▸ TASK DESCRIPTION
Of all the entries below, only the lines from the one with "namespace Sys2Proof.Config" up to and including the one with "inductive JmpbMode where" are to be duplicated exactly.

[Collection entries]
- - - -

-- ==== Sys2Proof/Laws/Syntax.lean ====
section
/-! SUPPORT. Instructions and their forms: the two are inverse to each other, and an instruction's meaning is its form's, so that a
statement about every instruction is proved by the forms. -/

namespace Sys2Proof

@[simp] theorem Instr.instr_form (i : Instr) : i.form.instr = i := by cases i <;> rfl

@[simp] theorem Form.form_instr (f : Form) : f.instr.form = f := by
  cases f with
  | ldRegReg dst src => cases dst <;> cases src <;> rfl
  | ldRegImm dst n => cases dst <;> rfl
  | ldRegMHl dst => cases dst <;> rfl
  | ldMHlReg src => cases src <;> rfl
  | ldMHlImm n => rfl
  | ldAMPair p => cases p <;> rfl
  | ldMPairA p => cases p <;> rfl
  | ldAMImm16 nn => rfl
  | ldMImm16A nn => rfl
  | ldhAMN n => rfl
  | ldhMNA n => rfl
  | ldAMC => rfl
  | ldMCA => rfl
  | ldMHlIncA => rfl
  | ldMHlDecA => rfl
  | ldAMHlInc => rfl
  | ldAMHlDec => rfl
  | ldPairImm p nn => cases p <;> rfl
  | ldMImm16Sp nn => rfl
  | ldSpHl => rfl
  | push p => cases p <;> rfl
  | pop p => cases p <;> rfl
  | ldHlSpRel e => rfl
  | alu op src => cases op <;> rcases src with ⟨r⟩ | - | n <;> first | rfl | (cases r <;> rfl)
  | incReg r => cases r <;> rfl
  | incMHl => rfl
  | decReg r => cases r <;> rfl
  | decMHl => rfl
  | daa => rfl
  | cpl => rfl
  | scf => rfl
  | ccf => rfl
  | addHlPair p => cases p <;> rfl
  | incPair p => cases p <;> rfl
  | decPair p => cases p <;> rfl
  | addSpRel e => rfl
  | rlca => rfl
  | rrca => rfl
  | rla => rfl
  | rra => rfl
  | rot op t => cases op <;> rcases t with ⟨r⟩ | - <;> first | rfl | (cases r <;> rfl)
  | bit b t => cases b <;> rcases t with ⟨r⟩ | - <;> first | rfl | (cases r <;> rfl)
  | res b t => cases b <;> rcases t with ⟨r⟩ | - <;> first | rfl | (cases r <;> rfl)
  | set b t => cases b <;> rcases t with ⟨r⟩ | - <;> first | rfl | (cases r <;> rfl)
  | jp nn => rfl
  | jpCond cc nn => cases cc <;> rfl
  | jpHl => rfl
  | jr e => rfl
  | jrCond cc e => cases cc <;> rfl
  | call nn => rfl
  | callCond cc nn => cases cc <;> rfl
  | ret => rfl
  | retCond cc => cases cc <;> rfl
  | reti => rfl
  | rst t => cases t <;> rfl
  | nop => rfl
  | halt => rfl
  | stop n => rfl
  | di => rfl
  | ei => rfl
  | illegal g => cases g <;> rfl
  | prefixCb c => rfl

namespace Machine

/-- The meaning of a form. -/
def execForm : Form → State → Exec
  | .ldRegReg dst src, s => Machine.ldRegReg dst src s
  | .ldRegImm dst n, s => Machine.ldRegImm dst n s
  | .ldRegMHl dst, s => Machine.ldRegMHl dst s
  | .ldMHlReg src, s => Machine.ldMHlReg src s
  | .ldMHlImm n, s => Machine.ldMHlImm n s
  | .ldAMPair p, s => Machine.ldAMPair p s
  | .ldMPairA p, s => Machine.ldMPairA p s
  | .ldAMImm16 nn, s => Machine.ldAMImm16 nn s
  | .ldMImm16A nn, s => Machine.ldMImm16A nn s
  | .ldhAMN n, s => Machine.ldhAMN n s
  | .ldhMNA n, s => Machine.ldhMNA n s
  | .ldAMC, s => Machine.ldAMC s
  | .ldMCA, s => Machine.ldMCA s
  | .ldMHlIncA, s => Machine.ldMHlIncA s
  | .ldMHlDecA, s => Machine.ldMHlDecA s
  | .ldAMHlInc, s => Machine.ldAMHlInc s
  | .ldAMHlDec, s => Machine.ldAMHlDec s
  | .ldPairImm p nn, s => Machine.ldPairImm p nn s
  | .ldMImm16Sp nn, s => Machine.ldMImm16Sp nn s
  | .ldSpHl, s => Machine.ldSpHl s
  | .push p, s => Machine.push p s
  | .pop p, s => Machine.pop p s
  | .ldHlSpRel e, s => Machine.ldHlSpRel e s
  | .alu op src, s => Machine.alu op src s
  | .incReg r, s => Machine.incReg r s
  | .incMHl, s => Machine.incMHl s
  | .decReg r, s => Machine.decReg r s
  | .decMHl, s => Machine.decMHl s
  | .daa, s => Machine.daa s
  | .cpl, s => Machine.cpl s
  | .scf, s => Machine.scf s
  | .ccf, s => Machine.ccf s
  | .addHlPair p, s => Machine.addHlPair p s
  | .incPair p, s => Machine.incPair p s
  | .decPair p, s => Machine.decPair p s
  | .addSpRel e, s => Machine.addSpRel e s
  | .rlca, s => Machine.rlca s
  | .rrca, s => Machine.rrca s
  | .rla, s => Machine.rla s
  | .rra, s => Machine.rra s
  | .rot op t, s => Machine.rot op t s
  | .bit b t, s => Machine.bit b t s
  | .res b t, s => Machine.res b t s
  | .set b t, s => Machine.set b t s
  | .jp nn, s => Machine.jp nn s
  | .jpCond cc nn, s => Machine.jpCond cc nn s
  | .jpHl, s => Machine.jpHl s
  | .jr e, s => Machine.jr e s
  | .jrCond cc e, s => Machine.jrCond cc e s
  | .call nn, s => Machine.call nn s
  | .callCond cc nn, s => Machine.callCond cc nn s
  | .ret, s => Machine.ret s
  | .retCond cc, s => Machine.retCond cc s
  | .reti, s => Machine.reti s
  | .rst t, s => Machine.rst t s
  | .nop, s => Machine.nop s
  | .halt, s => Machine.halt s
  | .stop n, s => Machine.stop n s
  | .di, s => Machine.di s
  | .ei, s => Machine.ei s
  | .illegal g, s => Machine.illegal g s
  | .prefixCb c, s => Machine.prefixCb c s

/-- The meaning of an instruction is the meaning of its form. -/
theorem exec_eq (i : Instr) (s : State) : exec i s = execForm i.form s := by cases i <;> rfl

/-- The meaning of the instruction a form stands for. -/
theorem exec_instr (f : Form) (s : State) : exec f.instr s = execForm f s := by rw [exec_eq, Form.form_instr]

/-- The prefix row has the meaning of the CB row its second byte selects (30_encoding.md R163). -/
theorem prefixCb_eq (c : Byte) (s : State) : prefixCb c s = execForm (decodeCb c) s := by
  unfold prefixCb decodeCb
  generalize (fieldX c).toNat = x
  rcases x with _ | _ | _ | x <;> rfl

end Machine

end Sys2Proof
end

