/-- Row 0x70 of the first-byte map R159. -/
theorem test_decode_row_7x : [[0x70], [0x71], [0x72], [0x73], [0x74], [0x75], [0x76], [0x77], [0x78], [0x79], [0x7A], [0x7B], [0x7C], [0x7D], [0x7E],
    [0x7F]].map decode =
    [.ok (.ldMHlB, []), .ok (.ldMHlC, []), .ok (.ldMHlD, []), .ok (.ldMHlE, []), .ok (.ldMHlH, []), .ok (.ldMHlL, []),
    .ok (.halt, []), .ok (.ldMHlA, []), .ok (.ldAB, []), .ok (.ldAC, []), .ok (.ldAD, []), .ok (.ldAE, []), .ok (.ldAH, []),
    .ok (.ldAL, []), .ok (.ldAMHl, []), .ok (.ldAA, [])] := rfl

/-- Row 0x80 of the first-byte map R159. -/
theorem test_decode_row_8x : [[0x80], [0x81], [0x82], [0x83], [0x84], [0x85], [0x86], [0x87], [0x88], [0x89], [0x8A], [0x8B], [0x8C], [0x8D], [0x8E],
    [0x8F]].map decode =
    [.ok (.addAB, []), .ok (.addAC, []), .ok (.addAD, []), .ok (.addAE, []), .ok (.addAH, []), .ok (.addAL, []),
    .ok (.addAMHl, []), .ok (.addAA, []), .ok (.adcAB, []), .ok (.adcAC, []), .ok (.adcAD, []), .ok (.adcAE, []),
    .ok (.adcAH, []), .ok (.adcAL, []), .ok (.adcAMHl, []), .ok (.adcAA, [])] := rfl

/-- Row 0x90 of the first-byte map R159. -/
theorem test_decode_row_9x : [[0x90], [0x91], [0x92], [0x93], [0x94], [0x95], [0x96], [0x97], [0x98], [0x99], [0x9A], [0x9B], [0x9C], [0x9D], [0x9E],
    [0x9F]].map decode =
    [.ok (.subB, []), .ok (.subC, []), .ok (.subD, []), .ok (.subE, []), .ok (.subH, []), .ok (.subL, []), .ok (.subMHl, []),
    .ok (.subA, []), .ok (.sbcAB, []), .ok (.sbcAC, []), .ok (.sbcAD, []), .ok (.sbcAE, []), .ok (.sbcAH, []),
    .ok (.sbcAL, []), .ok (.sbcAMHl, []), .ok (.sbcAA, [])] := rfl

/-- Row 0xA0 of the first-byte map R159. -/
theorem test_decode_row_Ax : [[0xA0], [0xA1], [0xA2], [0xA3], [0xA4], [0xA5], [0xA6], [0xA7], [0xA8], [0xA9], [0xAA], [0xAB], [0xAC], [0xAD], [0xAE],
    [0xAF]].map decode =
    [.ok (.andB, []), .ok (.andC, []), .ok (.andD, []), .ok (.andE, []), .ok (.andH, []), .ok (.andL, []), .ok (.andMHl, []),
    .ok (.andA, []), .ok (.xorB, []), .ok (.xorC, []), .ok (.xorD, []), .ok (.xorE, []), .ok (.xorH, []), .ok (.xorL, []),
    .ok (.xorMHl, []), .ok (.xorA, [])] := rfl

/-- Row 0xB0 of the first-byte map R159. -/
theorem test_decode_row_Bx : [[0xB0], [0xB1], [0xB2], [0xB3], [0xB4], [0xB5], [0xB6], [0xB7], [0xB8], [0xB9], [0xBA], [0xBB], [0xBC], [0xBD], [0xBE],
    [0xBF]].map decode =
    [.ok (.orB, []), .ok (.orC, []), .ok (.orD, []), .ok (.orE, []), .ok (.orH, []), .ok (.orL, []), .ok (.orMHl, []),
    .ok (.orA, []), .ok (.cpB, []), .ok (.cpC, []), .ok (.cpD, []), .ok (.cpE, []), .ok (.cpH, []), .ok (.cpL, []),
    .ok (.cpMHl, []), .ok (.cpA, [])] := rfl

/-- Row 0xC0 of the first-byte map R159. -/
theorem test_decode_row_Cx : [[0xC0], [0xC1], [0xC2, 0x34, 0x12], [0xC3, 0x34, 0x12], [0xC4, 0x34, 0x12], [0xC5], [0xC6, 0xA5], [0xC7], [0xC8],
    [0xC9], [0xCA, 0x34, 0x12], [0xCB, 0x11], [0xCC, 0x34, 0x12], [0xCD, 0x34, 0x12], [0xCE, 0xA5], [0xCF]].map decode =
    [.ok (.retNz, []), .ok (.popBc, []), .ok (.jpNzImm16 0x1234, []), .ok (.jpImm16 0x1234, []),
    .ok (.callNzImm16 0x1234, []), .ok (.pushBc, []), .ok (.addAImm8 0xA5, []), .ok (.rst00, []), .ok (.retZ, []),
    .ok (.ret, []), .ok (.jpZImm16 0x1234, []), .ok (.rlC, []), .ok (.callZImm16 0x1234, []), .ok (.callImm16 0x1234, []),
    .ok (.adcAImm8 0xA5, []), .ok (.rst08, [])] := rfl

/-- Row 0xD0 of the first-byte map R159. -/
theorem test_decode_row_Dx : [[0xD0], [0xD1], [0xD2, 0x34, 0x12], [0xD3], [0xD4, 0x34, 0x12], [0xD5], [0xD6, 0xA5], [0xD7], [0xD8], [0xD9],
    [0xDA, 0x34, 0x12], [0xDB], [0xDC, 0x34, 0x12], [0xDD], [0xDE, 0xA5], [0xDF]].map decode =
    [.ok (.retNc, []), .ok (.popDe, []), .ok (.jpNcImm16 0x1234, []), .ok (.illegalD3, []), .ok (.callNcImm16 0x1234, []),
    .ok (.pushDe, []), .ok (.subImm8 0xA5, []), .ok (.rst10, []), .ok (.retC, []), .ok (.reti, []),
    .ok (.jpCImm16 0x1234, []), .ok (.illegalDB, []), .ok (.callCImm16 0x1234, []), .ok (.illegalDD, []),
    .ok (.sbcAImm8 0xA5, []), .ok (.rst18, [])] := rfl
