-- ==== Sys2Proof/Config.lean ====
section
/-! DEFINITION. The named constants and the implementation parameters of spec/00_scope.md R4 and R9. -/

namespace Sys2Proof.Config

/-- `REG_COUNT` (spec/00_scope.md R4). -/
abbrev regCount : Nat := 32

/-- `ILLEGAL_CODE`, the byte `to_byte(ILLEGAL)` returns (spec/00_scope.md R4, spec/30_encoding.md R43). -/
abbrev illegalCode : Byte := 100#8

/-- The first opcode byte of the ILLEGAL space; codes 0 to 17 are named opcodes (spec/30_encoding.md R41, R42). -/
abbrev firstIllegal : Nat := 18

/-- The bytes NOP skips after its opcode byte (spec/40_engine.md R56, spec/45_control.md R86). -/
abbrev nopSkip : Nat := 3

/-- The most bytes one instruction spans (spec/30_encoding.md R39, R44). -/
abbrev maxLength : Nat := 4

/-- `REL_JUMP_CODES`: which of the codes 7 and 8 is JMPB and which is JMPF (spec/30_encoding.md R41). -/
inductive RelJumpCodes where
  /-- JMPB = 7, JMPF = 8; the spec's default. -/
  | doc
  /-- JMPF = 7, JMPB = 8. -/
  | swapped
  deriving DecidableEq, Repr

/-- `JMPB_MODE`: whether JMPB adds or subtracts its offset (spec/43_jump.md R76). -/
inductive JmpbMode where
  /-- The reference behaviour; the spec's default. -/
  | referenceAdd
  /-- The corrected behaviour. -/
  | correctedSubtract
  deriving DecidableEq, Repr

/-- `JMPE_FALSE_MODE`: whether JMPE with a false flag consumes its operand byte (spec/44_compare.md R84). -/
inductive JmpeFalseMode where
  /-- The reference behaviour; the spec's default. -/
  | referenceNoConsume
  /-- The corrected behaviour. -/
  | correctedConsume
  deriving DecidableEq, Repr

/-- The parameters a model takes (spec/00_scope.md R4). `ARITH_OVERFLOW` has one value, wrap, and so no field. -/
structure Params where
  /-- `REL_JUMP_CODES`. -/
  relJumpCodes : RelJumpCodes
  /-- `JMPB_MODE`. -/
  jmpbMode : JmpbMode
  /-- `JMPE_FALSE_MODE`. -/
  jmpeFalseMode : JmpeFalseMode
  /-- `HEAP_CAPACITY`, OPEN: a length in bytes. -/
  heapCapacity : Nat
  /-- `PROG_CAPACITY`, OPEN: a length in bytes. -/
  progCapacity : Nat
  deriving DecidableEq, Repr

/-- The ranges spec/00_scope.md R4 gives the two OPEN parameters. -/
abbrev Params.valid (p : Params) : Prop :=
  p.heapCapacity ≤ 2 ^ 32 - 1 ∧ 1 ≤ p.progCapacity ∧ p.progCapacity ≤ 2 ^ 32 - 4

/-- The parameters of `State.reset`. The three modes are the defaults of spec/00_scope.md R4.
DESIGN CHOICE (log entry 3), unsafe: the two OPEN capacities are the largest values R4 allows; `State.resetWith` takes any. -/
def defaultParams : Params where
  relJumpCodes := .doc
  jmpbMode := .referenceAdd
  jmpeFalseMode := .referenceNoConsume
  heapCapacity := 4294967295
  progCapacity := 4294967292

end Sys2Proof.Config
end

- - - -

▸ SOLVED PROBLEM
namespace Sys2Proof.Config

/-- `REG_COUNT` (spec/00_scope.md R4). -/
abbrev regCount : Nat := 32

/-- `ILLEGAL_CODE`, the byte `to_byte(ILLEGAL)` returns (spec/00_scope.md R4, spec/30_encoding.md R43). -/
abbrev illegalCode : Byte := 100#8

/-- The first opcode byte of the ILLEGAL space; codes 0 to 17 are named opcodes (spec/30_encoding.md R41, R42). -/
abbrev firstIllegal : Nat := 18

/-- The bytes NOP skips after its opcode byte (spec/40_engine.md R56, spec/45_control.md R86). -/
abbrev nopSkip : Nat := 3

/-- The most bytes one instruction spans (spec/30_encoding.md R39, R44). -/
abbrev maxLength : Nat := 4

/-- `REL_JUMP_CODES`: which of the codes 7 and 8 is JMPB and which is JMPF (spec/30_encoding.md R41). -/
inductive RelJumpCodes where
  /-- JMPB = 7, JMPF = 8; the spec's default. -/
  | doc
  /-- JMPF = 7, JMPB = 8. -/
  | swapped
  deriving DecidableEq, Repr

/-- `JMPB_MODE`: whether JMPB adds or subtracts its offset (spec/43_jump.md R76). -/
inductive JmpbMode where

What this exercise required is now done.